Su hijo llegó a las seis de aquella tarde, se sentó al borde de su cama, le cogió la mano y le besó la frente. Pero cuando se murió, la señora Blynn estaba más cerca, inclinándose sobre ella con su ancha cara lisa y aterciopelada y sus ojos verde grisáceo, tan inexpresivos como los de un fantástico reptil.
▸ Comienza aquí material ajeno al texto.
-- ==== Sys2Proof/Laws/State.lean ====
section
/-! SUPPORT. What each update of the state and of a group leaves unchanged, field by field. -/

namespace Sys2Proof.Machine
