/-! ### Paths after completing -/

/-- The group once an instruction is charged: its paths no longer remember the issuing path in their yields. -/
theorem State.charged_path? (s : State) (m : Nat) : ((s.count {}).charge {}).me.path? m =
    if m = s.me.cur then
      (s.me.path? m).map fun q => { (q : Path) with wait := none, holdAsked := if q.stepping then some 3 else q.holdAsked, stepping := false, yields := q.yields.filter (· != s.me.cur) }
    else (s.me.path? m).map fun q => { q with yields := q.yields.filter (· != s.me.cur) } := by
  have h1 : ((s.count {}).charge {}).me.path? m = (s.count {}).me.noteIssue.path? m := rfl
  have h2 : (s.count {}).me = s.me.setPath s.me.cur fun p => { p with wait := none, holdAsked := if p.stepping then some 3 else p.holdAsked, stepping := false } := rfl
  rw [h1, Group.path?_noteIssue, h2, Group.path?_setPath, Group.setPath_cur]
  by_cases hm : m = s.me.cur
  · subst hm; simp only [if_true, Option.map_map]; rfl
  · simp only [if_neg hm]
theorem State.charged_cur (s : State) : ((s.count {}).charge {}).me.cur = s.me.cur := by simp [State.charge, State.count, Group.noteIssue]
theorem State.charged_still (s : State) : ((s.count {}).charge {}).me.s = s.me.s ∧ ((s.count {}).charge {}).me.v = s.me.v ∧ ((s.count {}).charge {}).me.p = s.me.p
    ∧ ((s.count {}).charge {}).me.cm = s.me.cm ∧ ((s.count {}).charge {}).me.fpsf = s.me.fpsf ∧ ((s.count {}).charge {}).me.gstat = s.me.gstat
    ∧ ((s.count {}).charge {}).me.laneCtr = s.me.laneCtr ∧ ((s.count {}).charge {}).me.scalarCtr = s.me.scalarCtr
    ∧ ((s.count {}).charge {}).me.special = s.me.special := by
  have h2 : (s.count {}).me = s.me.setPath s.me.cur fun p => { p with wait := none, holdAsked := if p.stepping then some 3 else p.holdAsked, stepping := false } := rfl
  refine ⟨?_, ?_, ?_, ?_, ?_, ?_, ?_, ?_, (State.charge_special _ _).trans (State.count_special _ _)⟩ <;> simp [State.charge, State.count, Group.noteIssue]
theorem Group.path?_addPath (g : Group) (n m : Nat) (p : Path) (hn : n < 8) : (g.addPath n p).path? m = if m = n then some p else g.path? m := by
  unfold Group.addPath Group.enter
  rw [if_pos hn, Group.path?_setEntry _ _ _ _ (by omega)]
  rfl
/-- Whatever a state's group does with its paths keeps the registers. -/
theorem Kept.of_still {s t : State} (hs : t.me.still = ((s.count {}).charge {}).me.still) (ho : t.others = s.others) : Kept s t := by
  obtain ⟨a, b, c, d, e, f, g, h, i⟩ := s.charged_still
  have key : ∀ {α : Type} (F : Group → α), (∀ g : Group, F g.still = F g) → F t.me = F ((s.count {}).charge {}).me := fun F hF => by
    rw [← hF, hs, hF]
  exact ⟨(key Group.s fun _ => rfl).trans a, (key Group.v fun _ => rfl).trans b, (key Group.p fun _ => rfl).trans c, (key Group.cm fun _ => rfl).trans d,
    (key Group.fpsf fun _ => rfl).trans e, (key Group.gstat fun _ => rfl).trans f, (key Group.laneCtr fun _ => rfl).trans g,
    (key Group.scalarCtr fun _ => rfl).trans h, (Group.special_of_still hs).trans i, ho, State.sameMemory_of_others ho⟩
/-- The paths of a group in which the issuing path becomes the owner of a scope. -/
theorem State.owner_path? {s : State} {p : Path} (hp : s.me.path? s.me.cur = some p) (f : Path → Path) (m : Nat) :
    (((s.count {}).charge {}).me.setPath s.me.cur f).path? m =
      if m = s.me.cur then some (f { p with wait := none, holdAsked := if p.stepping then some 3 else p.holdAsked, stepping := false, yields := p.yields.filter (· != s.me.cur) })
      else (s.me.path? m).map fun q => { q with yields := q.yields.filter (· != s.me.cur) } := by
  rw [Group.path?_setPath]
  by_cases hm : m = s.me.cur
  · subst hm
    rw [if_pos rfl, if_pos rfl, s.charged_path?, if_pos rfl, hp]; rfl
  · rw [if_neg hm, if_neg hm, s.charged_path?, if_neg hm]
theorem Group.loops_setEntry (g : Group) (n : Nat) (p : Option Path) : (g.setEntry n p).loops = g.loops := by unfold Group.setEntry; split <;> rfl
theorem Group.loops_setPath (g : Group) (n : Nat) (f : Path → Path) : (g.setPath n f).loops = g.loops := by
  unfold Group.setPath; split
  · exact Group.loops_setEntry ..
  · rfl
theorem Group.loops_addPath (g : Group) (n : Nat) (p : Path) : (g.addPath n p).loops = g.loops := by
  unfold Group.addPath Group.enter; split
  · exact (Group.loops_setEntry ..).trans rfl
  · exact (Group.loops_setEntry ..).trans rfl
/-- Opening a scope with a given child. -/
theorem State.opens_of {s : State} {q : Nat} {kind : ScopeKind} {start join : DWord} {child : Path} (hu : s.unspilled) (hq : s.me.path? q = none) (h8 : q < 8)
    (hj : pc56 start ≠ join) (hst : pc56 start = start) (h1 : child.join = some join) (h2 : child.parent = some s.me.cur) (h3 : child.state = .ready)
    {t : State} (ht : t = ((s.count {}).charge {}).withMe fun g =>
      (((g.setPath s.me.cur fun p => { p with state := .joined, kind := kind, pc := join }).addPath q child).goto q start).refill 72) :
    Opens s t q child.member child.exm kind start join ∧ t.me.loops = s.me.loops := by
  obtain ⟨hsp, hcur⟩ := hu
  obtain ⟨p, hp⟩ := Option.isSome_iff_exists.mp hcur
  have hi := Group.path?_lt hp
  have hne : s.me.cur ≠ q := fun e => by rw [← e, hp] at hq; cases hq
  have hown := State.owner_path? hp fun p => { p with state := .joined, kind := kind, pc := join }
  generalize hg1 : (((s.count {}).charge {}).me.setPath s.me.cur fun p => { p with state := .joined, kind := kind, pc := join }) = g1 at hown
  have hadd : ∀ m, (g1.addPath q child).path? m = if m = q then some child else g1.path? m := fun m => Group.path?_addPath g1 q m child h8
  have hgo : (g1.addPath q child).goto q start = (g1.addPath q child).setEntry q (some { child with pc := pc56 start }) := by
    unfold Group.goto
    rw [hadd q, if_pos rfl]
    dsimp only
    rw [if_neg (by simp [h1, Ne.symm hj])]
  have hsp3 : ∀ n, 8 ≤ n → ((g1.addPath q child).setEntry q (some { child with pc := pc56 start })).path? n = none := by
    intro n hn
    rw [Group.path?_setEntry _ _ _ _ (by omega), if_neg (by omega), hadd, if_neg (by omega), hown]
    have : n ≠ s.me.cur := fun e => by rw [← e, hsp n hn] at hp; cases hp
    rw [if_neg this, hsp n hn]; rfl
  have hme : t.me = (g1.addPath q child).setEntry q (some { child with pc := pc56 start }) := by
    rw [ht]
    show ((((((s.count {}).charge {}).me.setPath s.me.cur fun p => { p with state := .joined, kind := kind, pc := join }).addPath q child).goto q start).refill 72) = _
    rw [hg1, hgo, Group.refill_none _ _ hsp3]
  have hm : ∀ m, t.me.path? m = if m = q then some { child with pc := pc56 start } else g1.path? m := by
    intro m
    rw [hme, Group.path?_setEntry _ _ _ _ (by omega)]
    by_cases h : m = q
    · rw [if_pos h, if_pos h]
    · rw [if_neg h, if_neg h, hadd, if_neg h]
  refine ⟨⟨Kept.of_still ?_ ?_, ⟨{ child with pc := pc56 start }, by rw [hm, if_pos rfl], hst, rfl, rfl, h1, h2, h3⟩,
    ⟨_, by rw [hm, if_neg hne, hown, if_pos rfl], rfl, rfl, rfl⟩, fun n hnq hni => by rw [hm, if_neg hnq, hown, if_neg hni]⟩, ?_⟩
  · rw [hme, Group.still_setEntry, Group.still_addPath, ← hg1, Group.still_setPath]
  · rw [ht]; simp
  · rw [hme, Group.loops_setEntry, Group.loops_addPath, ← hg1, Group.loops_setPath]
    exact Group.loops_setPath ..
/-- Opening a scope. -/
theorem State.openScope_opens {s : State} {q : Nat} {kind : ScopeKind} {start join : DWord} (hu : s.unspilled) (hq : s.me.path? q = none) (h8 : q < 8)
    (hj : pc56 start ≠ join) (hst : pc56 start = start) : Opens s (s.openScope q kind start join) q s.path.member s.exm kind start join
      ∧ (s.openScope q kind start join).me.loops = s.me.loops :=
  State.opens_of (child := { pc := start, member := s.path.member, exm := s.exm, join := some join, parent := some s.me.cur }) hu hq h8 hj hst rfl rfl rfl rfl
theorem Group.freeEntries_none {g : Group} {q : Nat} (h : g.freeEntries.head? = some q) : g.path? q = none := by
  have := List.mem_of_mem_head? h
  unfold Group.freeEntries at this
  simp only [List.mem_filter, Option.isNone_iff_eq_none] at this
  exact this.2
En un instante, la señora Palmer vio toda su vida -su despreocupada niñez y su juventud, su matrimonio feliz, la sombra de la muerte de su otro hijo a los 10 años, el impacto de la muerte de su marido 8 años atrás-, pero en conjunto había sido una vida feliz, pensó, aunque le hubiera gustado tener mejor carácter, más puro, no haber mostrado nunca mal genio o egoísmo. Todo formaba ya parte del pasado, pero lo que quedaba era una sensación de que ella había sido imperfecta, inadecuada, como lo era ahora la presencia de la señora Blynn, como la débil sonrisa de la señora Blynn, inadecuada para el momento y la ocasión. La señora Blynn no la entendía. Ni siquiera la conocía. En cierto modo, la señora Blynn no podía comprender la buena voluntad. ése era el error, el error de la propia vida. La vida es un largo fracaso de comprensión, pensó la señora Palmer, una larga y falsa cerrazón del corazón.
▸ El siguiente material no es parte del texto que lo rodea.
-- ==== Sys2Proof/Laws/Reach.lean ====
section
/-! SUPPORT. Memory operations: which bytes they may change at their points of coherence, and that they leave everything else of the machine alone. -/

namespace Sys2Proof.Machine

/-- One machine reaches another by memory operations: the issuing group stands, everything but memory stands, only bytes in `W` may have changed. -/
structure Reaches (W : Place → Prop) (s t : State) : Prop where
  me : t.me = s.me
  rest : t.fabric = s.fabric
  memory : ∀ ag p, ¬ W p → t.readByte ag p = s.readByte ag p
/-- Every byte of a team's write buffer lies in `W`. -/
def Buffers (W : Place → Prop) (id : Nat) (s : State) : Prop := ∀ e ∈ (s.team id).wbuf, ∀ c ∈ e.bytes, W (.dev c.1)
/-- Reaching while the write buffer of a team stays within `W`. -/
def Walks (W : Place → Prop) (id : Nat) (s t : State) : Prop := Reaches W s t ∧ (Buffers W id s → Buffers W id t)
theorem Reaches.refl (W : Place → Prop) (s : State) : Reaches W s s := ⟨rfl, rfl, fun _ _ _ => rfl⟩
theorem Reaches.trans {W : Place → Prop} {s r t : State} (a : Reaches W s r) (b : Reaches W r t) : Reaches W s t :=
  ⟨b.me.trans a.me, b.rest.trans a.rest, fun ag p h => (b.memory ag p h).trans (a.memory ag p h)⟩
theorem Reaches.mono {W X : Place → Prop} {s t : State} (h : Reaches W s t) (hw : ∀ p, W p → X p) : Reaches X s t :=
  ⟨h.me, h.rest, fun ag p hp => h.memory ag p fun w => hp (hw p w)⟩
theorem Walks.refl (W : Place → Prop) (id : Nat) (s : State) : Walks W id s s := ⟨.refl W s, fun h => h⟩
theorem Walks.trans {W : Place → Prop} {id : Nat} {s r t : State} (a : Walks W id s r) (b : Walks W id r t) : Walks W id s t :=
  ⟨a.1.trans b.1, fun h => b.2 (a.2 h)⟩
theorem Walks.foldl {W : Place → Prop} {id : Nat} {α : Type} (f : State → α → State) (l : List α) (s : State) (h : ∀ s, ∀ a ∈ l, Walks W id s (f s a)) :
    Walks W id s (l.foldl f s) := by
  induction l generalizing s with
  | nil => exact .refl ..
  | cons a l ih => exact (h s a (List.mem_cons_self ..)).trans (ih _ fun s b hb => h s b (List.mem_cons_of_mem _ hb))
/-- A fold of steps that walk once the buffer lies within `W`. -/
theorem Walks.foldl_within {W : Place → Prop} {id : Nat} {α : Type} (f : State → α → State) (l : List α) (s : State) (hs : Buffers W id s)
    (h : ∀ s, Buffers W id s → ∀ a ∈ l, Reaches W s (f s a) ∧ Buffers W id (f s a)) : Reaches W s (l.foldl f s) ∧ Buffers W id (l.foldl f s) := by
  induction l generalizing s with
  | nil => exact ⟨.refl .., hs⟩
  | cons a l ih =>
    obtain ⟨h1, h2⟩ := h s hs a (List.mem_cons_self ..)
    obtain ⟨h3, h4⟩ := ih _ h2 fun s hs b hb => h s hs b (List.mem_cons_of_mem _ hb)
    exact ⟨h1.trans h3, h4⟩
La señora Palmer tenía el broche de amatista en la mano izquierda cerrada. Horas atrás, en algún momento de la tarde, lo había cogido con la idea de preservarlo, pero ahora se daba cuenta de que había sido absurdo. También había querido dárselo a Gregory directamente y se le había olvidado. Su mano cerrada se levantó dos o tres centímetros, sus labios se movieron, pero no salió de ellos ningún sonido. Quería dárselo a la señora Blynn: un gesto positivo y generoso que todavía podía compensar aquella esencia de incomprensión, pensó, pero ya no tenía fuerzas para realizar su voluntad, y aquello también era como la vida, todo llegaba un poco demasiado tarde. Los párpados de la señora Palmer se cerraron ante la visión de los vidriosos y atentos ojos de la señora Blynn.